§ **The task**: Your job with the data below is to output exactly the lines from the one holding "def Obligations.ReplySentEndsRequest : Prop" down to the one holding "its reply. -/", both included, and no others.

== Data supplied

-- ==== Sys2Proof/Certificates/Slice0/Obligations.lean ====
section
/-! DEFINITION. The statements about the part, one definition each, in the order of OBLIGATIONS.json. Each
docstring names the rules of spec/ that the statement rests on. -/

open Sys2Proof Sys2Proof.Machine

/-! ## The queue and the step -/

/-- A step takes the command at the front of the queue and runs it on the state with the queue's rest; on an
empty queue the block idles (log entry 6). -/
def Obligations.StepRunsFrontCommand : Prop :=
  (∀ (c : Instr) (rest : List Instr) (s : State),
      s.pending = c :: rest → step s = exec c { s with pending := rest }) ∧
    ∀ s : State, s.pending = [] → step s = .next s

/-- Every command completes in every state, an event whose condition does not hold included (log entry 5),
and leaves the queue of waiting commands as it was, RESET included (log entry 20). -/
def Obligations.EveryCommandCompletes : Prop :=
  ∀ (c : Instr) (s : State), ∃ t : State, exec c s = .next t ∧ t.pending = s.pending

/-! ## Requests, frames and replies (chapter 8) -/

/-- R149: the four checks in their order, on a link with no request in progress; a request that passes them
all is decided by its owning block, over the state in which its frame has been taken. -/
def Obligations.RequestChecks : Prop :=
  ∀ (l : Link) (p : Payload) (s : State), LinkFree l s →
    (∀ code : Byte, commandOf code = none →
        exec (.unknownCommand l code p) s = .next (answered l code .unknownCommand [] s)) ∧
      ∀ c : Command,
        (p.length ≠ payloadLength p c →
            exec (requestInstr l p c) s = .next (answered l (codeOf c) .badLength [] s)) ∧
          (p.length = payloadLength p c → permitted c l = false →
            exec (requestInstr l p c) s = .next (answered l (codeOf c) .notPermitted [] s)) ∧
          (p.length = payloadLength p c → permitted c l = true → numbersOk c p = false →
            exec (requestInstr l p c) s = .next (answered l (codeOf c) .badValue [] s)) ∧
          (p.length = payloadLength p c → permitted c l = true → numbersOk c p = true →
            exec (requestInstr l p c) s =
              .next
                (answered l (codeOf c) (owner l p c (discarded l s)).2.result
                  (owner l p c (discarded l s)).2.data (owner l p c (discarded l s)).1))

/-- R151: the links on which each command is permitted; on any other it is refused with NOT_PERMITTED; the
two commands permitted on two links have the same effect from either. -/
def Obligations.AuthorityTable : Prop :=
  (∀ (c : Command) (l : Link),
     permitted c l = true ↔
       c ∈ [Command.readStatus, .readSlot, .readZone, .readRoundSummary, .readLimits, .readResults,
           .readWindows, .readNotices, .clearNotices, .setNoticeMask] ∨
         (l = .station ∧
           c ∈ [Command.editPlanParameters, .setZoneCount, .editZone, .editSlotEntry, .adoptPlan,
             .discardPending, .setCapacity, .setRoundMode, .runRound, .setClock, .setWindow, .storePlan,
             .suspendTest]) ∨
         (l = .safety ∧
           c ∈ [Command.setLimits, .lockSlot, .unlockSlot, .lockZone, .unlockZone, .hold, .release, .shutIn,
             .releaseShutIn, .reArm, .disarm, .abortProcedure]) ∨
         (l = .crew ∧
           c ∈ [Command.commissionSlot, .retireSlot, .reclaimSlot, .setManual, .clearManual,
             .clearValveFault, .beginTest, .addTestSlot, .suspendTest, .resumeTest, .beginPurge,
             .abortProcedure])) ∧
    (∀ (l : Link) (c : Command) (p : Payload) (s : State), LinkFree l s → p.length = payloadLength p c →
      permitted c l = false →
        exec (requestInstr l p c) s = .next (answered l (codeOf c) .notPermitted [] s)) ∧
    ∀ (p : Payload) (s : State),
      owner .station p .suspendTest s = owner .crew p .suspendTest s ∧
        owner .safety p .abortProcedure s = owner .crew p .abortProcedure s

/-- R145 and R148: what each byte does to a link's receiver, HUNTING or ASSEMBLING. A frame whose sync byte
came while a request was in progress is discarded when it is complete; the mark that the ASSEMBLING receiver
carries for it is the model's (log entry 15, DEDUCED for R148). -/
def Obligations.ReceiverTakesBytes : Prop :=
  ∀ (l : Link) (s : State) (b : Byte),
    let receiving := fun r : Receiver => { s with links := s.links.set l { s.links.get l with receiver := r } }
    ((s.links.get l).receiver = .hunting →
        (b = 0xA5#8 →
          exec (.linkByteReceived l b) s =
            .next (receiving (.assembling (s.links.get l).request.isSome []))) ∧
        (b ≠ 0xA5#8 → exec (.linkByteReceived l b) s = .next s)) ∧
      (∀ late : Bool, (s.links.get l).receiver = .assembling late [] →
        (1 ≤ b.toNat → b.toNat ≤ 250 →
          exec (.linkByteReceived l b) s = .next (receiving (.assembling late [b]))) ∧
        (b.toNat = 0 ∨ 250 < b.toNat → exec (.linkByteReceived l b) s = .next (receiving .hunting))) ∧
      ∀ (late : Bool) (len : Byte) (rest : List Byte),
        (s.links.get l).receiver = .assembling late (len :: rest) → 1 ≤ len.toNat → len.toNat ≤ 250 →
        (rest.length + 1 < len.toNat + 2 →
          exec (.linkByteReceived l b) s = .next (receiving (.assembling late (len :: rest ++ [b])))) ∧
        (rest.length + 1 = len.toNat + 2 →
          exec (.linkByteReceived l b) s =
            .next
              (if late then receiving .hunting
              else
                checkFrame l (len :: rest.take len.toNat) (leNat ((rest ++ [b]).drop len.toNat)) s))

/-- R145 to R148: a frame with a wrong CRC, a bad length byte or a gap is discarded, and so is every frame
of a link that has a request in progress, or whose sync byte came before the reply had been sent, also when
the reply has been sent meanwhile: the receiver is HUNTING and nothing else changes. A gap while HUNTING has no
effect. -/
def Obligations.FramesDiscarded : Prop :=
  (∀ (l : Link) (s : State),
     (∀ (body : List Byte) (crc : Word16), LinkFree l s → crc ≠ crc16 body →
         exec (.frameCrcDiscard l body crc) s = .next (discarded l s)) ∧
       (∀ (late : Bool) (len : Byte), (s.links.get l).receiver = .assembling late [] →
         len.toNat = 0 ∨ 250 < len.toNat →
         exec (.frameLengthDiscard l len) s = .next (discarded l s)) ∧
       (∀ (late : Bool) (bytes : List Byte), (s.links.get l).receiver = .assembling late bytes →
         exec (.interByteGapTimeout l) s = .next (discarded l s)) ∧
       ((s.links.get l).receiver = .hunting → exec (.interByteGapTimeout l) s = .next s) ∧
       ∀ (body : List Byte) (crc : Word16), exec (.frameDuringReply l body crc) s = .next (discarded l s)) ∧
  (∀ (l : Link) (s : State) (r : Reply), (s.links.get l).request = some r →
     (∀ (c : Command) (p : Payload), exec (requestInstr l p c) s = .next (discarded l s)) ∧
       (∀ (code : Byte) (p : Payload), exec (.unknownCommand l code p) s = .next (discarded l s)) ∧
       ∀ (body : List Byte) (crc : Word16), exec (.frameCrcDiscard l body crc) s = .next (discarded l s))

/-- R145, R147 and R148 together: the bytes of a request frame, received one after another by a HUNTING
receiver on a link with no request in progress, have the effect of the request. -/
def Obligations.BytewiseReceptionIsRequest : Prop :=
  ∀ (l : Link) (c : Command) (p : Payload) (s : State),
    LinkFree l s → (s.links.get l).receiver = .hunting → 1 + p.length ≤ 250 →
      ∃ t : State,
        exec (requestInstr l p c) s = .next t ∧
          bytesTaken l (requestFrame (codeOf c) p) s = some t

/-- R148 and section 10.1: at its last byte a reply is whole on the line, laid out as a frame with the
command code's top bit set, and the request is no longer in progress. The field that keeps the bytes sent is
log entry 14; that REPLY_SENT with no request in progress leaves the state as it was is log entry 5. -/
def Obligations.ReplySentEndsRequest : Prop :=
  ∀ (l : Link) (s : State),
    (∀ r : Reply, (s.links.get l).request = some r →
        let body := byteOf (2 + r.data.length) :: (r.code ||| 0x80#8) :: r.result.byte :: r.data
        exec (.replySent l) s =
          .next
            { s with
              links :=
                s.links.set l
                  { s.links.get l with
                    request := none, sent := 0xA5#8 :: body ++ leBytes 2 (crc16 body).toNat } }) ∧
      ((s.links.get l).request = none → exec (.replySent l) s = .next s)

/-- Section 10.1: every request taken is answered, under its own code, by a reply that fits a frame. The
plans lie in their ranges, so that no tag is longer than 12 characters. -/
def Obligations.EveryReplyFitsAFrame : Prop :=
  ∀ (l : Link) (c : Command) (p : Payload) (s t : State), PlansInRange s → LinkFree l s →
    exec (requestInstr l p c) s = .next t →
      ∃ r : Reply, (t.links.get l).request = some r ∧ r.code = codeOf c ∧ 2 + r.data.length ≤ 250

/-- R150: a request that is refused changes nothing of the part but the link that carries its reply. -/
def Obligations.RefusalsChangeNothing : Prop :=
  ∀ (l : Link) (c : Command) (p : Payload) (s t : State) (r : Reply), LinkFree l s →
    exec (requestInstr l p c) s = .next t → (t.links.get l).request = some r → r.result ≠ .ok →
      r.result ≠ .clamped → t = answered l (codeOf c) r.result r.data s
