@[simp] theorem closeSlot_elapsed (i : SlotIdx) : (closeSlot i s).elapsed = s.elapsed := by simp [closeSlot]
@[simp] theorem closeSlot_links (i : SlotIdx) : (closeSlot i s).links = s.links := by simp [closeSlot]
@[simp] theorem closeSlot_plan (i : SlotIdx) : (closeSlot i s).plan = s.plan := by simp [closeSlot]
@[simp] theorem closeSlot_scanner (i : SlotIdx) : (closeSlot i s).scanner = s.scanner := by simp [closeSlot]
@[simp] theorem closeSlot_rounds (i : SlotIdx) : (closeSlot i s).rounds = s.rounds := by simp [closeSlot]
@[simp] theorem closeSlot_gas (i : SlotIdx) : (closeSlot i s).gas = s.gas := by simp [closeSlot]
@[simp] theorem closeSlot_trips (i : SlotIdx) : (closeSlot i s).trips = s.trips := by simp [closeSlot]
@[simp] theorem closeSlot_proc (i : SlotIdx) : (closeSlot i s).proc = s.proc := by simp [closeSlot]
@[simp] theorem closeSlot_store (i : SlotIdx) : (closeSlot i s).store = s.store := by simp [closeSlot]
@[simp] theorem closeSlot_pending (i : SlotIdx) : (closeSlot i s).pending = s.pending := by simp [closeSlot]

@[simp] theorem closeSlots_elapsed (sel : SlotIdx → Bool) : (closeSlots sel s).elapsed = s.elapsed := by simp [closeSlots]
@[simp] theorem closeSlots_links (sel : SlotIdx → Bool) : (closeSlots sel s).links = s.links := by simp [closeSlots]
@[simp] theorem closeSlots_plan (sel : SlotIdx → Bool) : (closeSlots sel s).plan = s.plan := by simp [closeSlots]
@[simp] theorem closeSlots_scanner (sel : SlotIdx → Bool) : (closeSlots sel s).scanner = s.scanner := by simp [closeSlots]
@[simp] theorem closeSlots_rounds (sel : SlotIdx → Bool) : (closeSlots sel s).rounds = s.rounds := by simp [closeSlots]
@[simp] theorem closeSlots_gas (sel : SlotIdx → Bool) : (closeSlots sel s).gas = s.gas := by simp [closeSlots]
@[simp] theorem closeSlots_trips (sel : SlotIdx → Bool) : (closeSlots sel s).trips = s.trips := by simp [closeSlots]
@[simp] theorem closeSlots_proc (sel : SlotIdx → Bool) : (closeSlots sel s).proc = s.proc := by simp [closeSlots]
@[simp] theorem closeSlots_store (sel : SlotIdx → Bool) : (closeSlots sel s).store = s.store := by simp [closeSlots]
@[simp] theorem closeSlots_pending (sel : SlotIdx → Bool) : (closeSlots sel s).pending = s.pending := by simp [closeSlots]

/-! ## Procedures and valves that stick -/

@[simp] theorem finishProcedure_elapsed : (finishProcedure  s).elapsed = s.elapsed := by simp [finishProcedure]
@[simp] theorem finishProcedure_plan : (finishProcedure  s).plan = s.plan := by simp [finishProcedure]
@[simp] theorem finishProcedure_scanner : (finishProcedure  s).scanner = s.scanner := by simp [finishProcedure]
@[simp] theorem finishProcedure_rounds : (finishProcedure  s).rounds = s.rounds := by simp [finishProcedure]
@[simp] theorem finishProcedure_motion : (finishProcedure  s).motion = s.motion := by simp [finishProcedure]
@[simp] theorem finishProcedure_gas : (finishProcedure  s).gas = s.gas := by simp [finishProcedure]
@[simp] theorem finishProcedure_trips : (finishProcedure  s).trips = s.trips := by simp [finishProcedure]
@[simp] theorem finishProcedure_store : (finishProcedure  s).store = s.store := by simp [finishProcedure]
@[simp] theorem finishProcedure_pending : (finishProcedure  s).pending = s.pending := by simp [finishProcedure]
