theorem raises_setClock (p : Payload) : RaisesOnly s (setClock p s).1 := by
  simp only [setClock]; split
  · exact .of_eq rfl
  · exact .refl s

theorem raises_setWindow (p : Payload) : RaisesOnly s (setWindow p s).1 := by
  simp only [setWindow]; split
  · exact .refl s
  · split
    · exact RaisesOnly.after (raises_windowEdited _ _) rfl
    · exact .refl s

theorem raises_storePlan : RaisesOnly s (storePlan s).1 := by
  rw [storePlan]; split
  · exact .of_eq rfl
  · exact .refl s

theorem raises_setLimits (p : Payload) : RaisesOnly s (setLimits p s).1 := by
  exact .of_eq (by simp [setLimits])

theorem raises_lockSlot (p : Payload) : RaisesOnly s (lockSlot p s).1 := by
  rw [lockSlot]; split
  · exact .refl s
  · exact .of_eq (by simp)

theorem raises_unlockSlot (p : Payload) : RaisesOnly s (unlockSlot p s).1 := by
  rw [unlockSlot]; split
  · exact .refl s
  · exact .of_eq rfl

theorem raises_lockZone (p : Payload) : RaisesOnly s (lockZone p s).1 := by
  rw [lockZone]; split
  · exact .refl s
  · exact .of_eq (by simp)

theorem raises_unlockZone (p : Payload) : RaisesOnly s (unlockZone p s).1 := by
  rw [unlockZone]; split
  · exact .refl s
  · exact .of_eq rfl

theorem raises_hold : RaisesOnly s (hold s).1 := by
  rw [hold]; split
  · exact .of_eq rfl
  all_goals exact .refl s

theorem raises_release : RaisesOnly s (release s).1 := by
  rw [release]; split
  all_goals first | exact raises_releaseNow s | exact .refl s

theorem raises_shutIn : RaisesOnly s (shutIn s).1 := by
  rw [shutIn]; split
  all_goals first | exact raises_enterShutIn s _ | exact .of_eq rfl

theorem raises_releaseShutIn : RaisesOnly s (releaseShutIn s).1 := by
  rw [releaseShutIn]; split
  · exact .of_eq rfl
  all_goals exact .refl s

theorem raises_reArm (p : Payload) : RaisesOnly s (reArm p s).1 := by
  simp only [reArm]; split
  · exact .refl s
  · split
    · exact .refl s
    · split
      · exact .refl s
      · exact .of_eq rfl

theorem raises_disarm (p : Payload) : RaisesOnly s (disarm p s).1 := by
  simp only [disarm]; split
  · exact .refl s
  · exact .of_eq rfl

theorem raises_abortProcedure : RaisesOnly s (abortProcedure s).1 := by
  simp only [abortProcedure]; split
  · exact .refl s
  · exact RaisesOnly.after (raises_finishProcedure _) rfl

theorem raises_commissionSlot (p : Payload) : RaisesOnly s (commissionSlot p s).1 := by
  simp only [commissionSlot]; split
  · exact .refl s
  · split
    · exact .of_eq rfl
    · exact .refl s

theorem raises_retireSlot (p : Payload) : RaisesOnly s (retireSlot p s).1 := by
  simp only [retireSlot]; split
  · exact .refl s
  · split
    · exact .refl s
    · split
      · exact .refl s
      · exact .of_eq (by simp)

theorem raises_reclaimSlot (p : Payload) : RaisesOnly s (reclaimSlot p s).1 := by
  simp only [reclaimSlot]; split
  · exact .refl s
  · split
    · exact .refl s
    · split
      · exact .refl s
      · exact .of_eq rfl

theorem raises_setManual (p : Payload) : RaisesOnly s (setManual p s).1 := by
  simp only [setManual]; split
  · exact .refl s
  · repeat (split; exact .refl s)
    exact .of_eq rfl

theorem raises_clearManual (p : Payload) : RaisesOnly s (clearManual p s).1 := by
  simp only [clearManual]; split
  · exact .refl s
  · split
    · exact .refl s
    · exact .of_eq rfl

theorem raises_clearValveFault (p : Payload) : RaisesOnly s (clearValveFault p s).1 := by
  simp only [clearValveFault]; split
  · exact .refl s
  · split
    · exact .refl s
    · split
      · exact .of_eq (by simp)
      · exact .of_eq rfl

theorem raises_beginTest (p : Payload) : RaisesOnly s (beginTest p s).1 := by
  simp only [beginTest]; split
  · exact .refl s
  · repeat (split; exact .refl s)
    exact .of_eq rfl

theorem raises_addTestSlot (p : Payload) : RaisesOnly s (addTestSlot p s).1 := by
  simp only [addTestSlot]; split
  · exact .refl s
  · split
    · exact .refl s
    · split
      · exact .of_eq rfl
      · repeat (split; exact .refl s)
        exact .of_eq rfl

theorem raises_suspendTest : RaisesOnly s (suspendTest s).1 := by
  rw [suspendTest]; split
  · exact .of_eq rfl
  · exact .refl s

theorem raises_resumeTest : RaisesOnly s (resumeTest s).1 := by
  cases h : s.proc.state <;> simp only [resumeTest, h]
  case suspended => exact raises_settle s
  all_goals exact .refl s

theorem raises_beginPurge (p : Payload) : RaisesOnly s (beginPurge p s).1 := by
  cases h : slotOf (u8 p 0) with
  | none => simpa only [beginPurge, h] using .refl s
  | some i =>
    simp only [beginPurge, h]
    split
    · exact .refl s
    · split
      · exact .refl s
      · split
        · exact .refl s
        · exact .of_eq (startPurge_links _ _ _)

/-- An owning block decides a request without touching any link's receiver or the request in progress, and
every command but the notice commands raises only. -/
theorem raises_owner (l : Link) (p : Payload) (c : Command) (h : c ≠ .clearNotices) (g : c ≠ .setNoticeMask) :
    RaisesOnly s (owner l p c s).1 := by
  cases c
  case readSlot => exact raises_readSlot s p
  case readZone => exact raises_readZone s p
  case readRoundSummary => exact raises_readRoundSummary s p
  case editPlanParameters => exact raises_editPlanParameters s p
  case setZoneCount => exact raises_setZoneCount s p
  case editZone => exact raises_editZone s p
  case editSlotEntry => exact raises_editSlotEntry s p
  case adoptPlan => exact raises_adoptPlan s
  case discardPending => exact raises_discardPending s
  case setCapacity => exact raises_setCapacity s p
  case setRoundMode => exact raises_setRoundMode s p
  case runRound => exact raises_runRound s
  case setClock => exact raises_setClock s p
  case setWindow => exact raises_setWindow s p
  case storePlan => exact raises_storePlan s
  case setLimits => exact raises_setLimits s p
  case lockSlot => exact raises_lockSlot s p
  case unlockSlot => exact raises_unlockSlot s p
  case lockZone => exact raises_lockZone s p
  case unlockZone => exact raises_unlockZone s p
  case hold => exact raises_hold s
  case release => exact raises_release s
  case shutIn => exact raises_shutIn s
  case releaseShutIn => exact raises_releaseShutIn s
  case reArm => exact raises_reArm s p
  case disarm => exact raises_disarm s p
  case abortProcedure => exact raises_abortProcedure s
  case commissionSlot => exact raises_commissionSlot s p
  case retireSlot => exact raises_retireSlot s p
  case reclaimSlot => exact raises_reclaimSlot s p
  case setManual => exact raises_setManual s p
  case clearManual => exact raises_clearManual s p
  case clearValveFault => exact raises_clearValveFault s p
  case beginTest => exact raises_beginTest s p
  case addTestSlot => exact raises_addTestSlot s p
  case suspendTest => exact raises_suspendTest s
  case resumeTest => exact raises_resumeTest s
  case beginPurge => exact raises_beginPurge s p
  case clearNotices => exact absurd rfl h
  case setNoticeMask => exact absurd rfl g
  all_goals exact .refl s

end Sys2Proof.Machine
end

====

§ **Answer below**:
def Obligations.ReplySentEndsRequest : Prop :=
  ∀ (l : Link) (s : State),
    (∀ r : Reply, (s.links.get l).request = some r →
        let body := byteOf (2 + r.data.length) :: (r.code ||| 0x80#8) :: r.result.byte :: r.data
        exec (.replySent l) s =
          .next
            { s with
              links :=
                s.links.set l
                  { s.links.get l with
                    request := none, sent := 0xA5#8 :: body ++ leBytes 2 (crc16 body).toNat } }) ∧
      ((s.links.get l).request = none → exec (.replySent l) s = .next s)

/-- Section 10.1: every request taken is answered, under its own code, by a reply that fits a frame. The
plans lie in their ranges, so that no tag is longer than 12 characters. -/
def Obligations.EveryReplyFitsAFrame : Prop :=
  ∀ (l : Link) (c : Command) (p : Payload) (s t : State), PlansInRange s → LinkFree l s →
    exec (requestInstr l p c) s = .next t →
      ∃ r : Reply, (t.links.get l).request = some r ∧ r.code = codeOf c ∧ 2 + r.data.length ≤ 250

/-- R150: a request that is refused changes nothing of the part but the link that carries its reply. -/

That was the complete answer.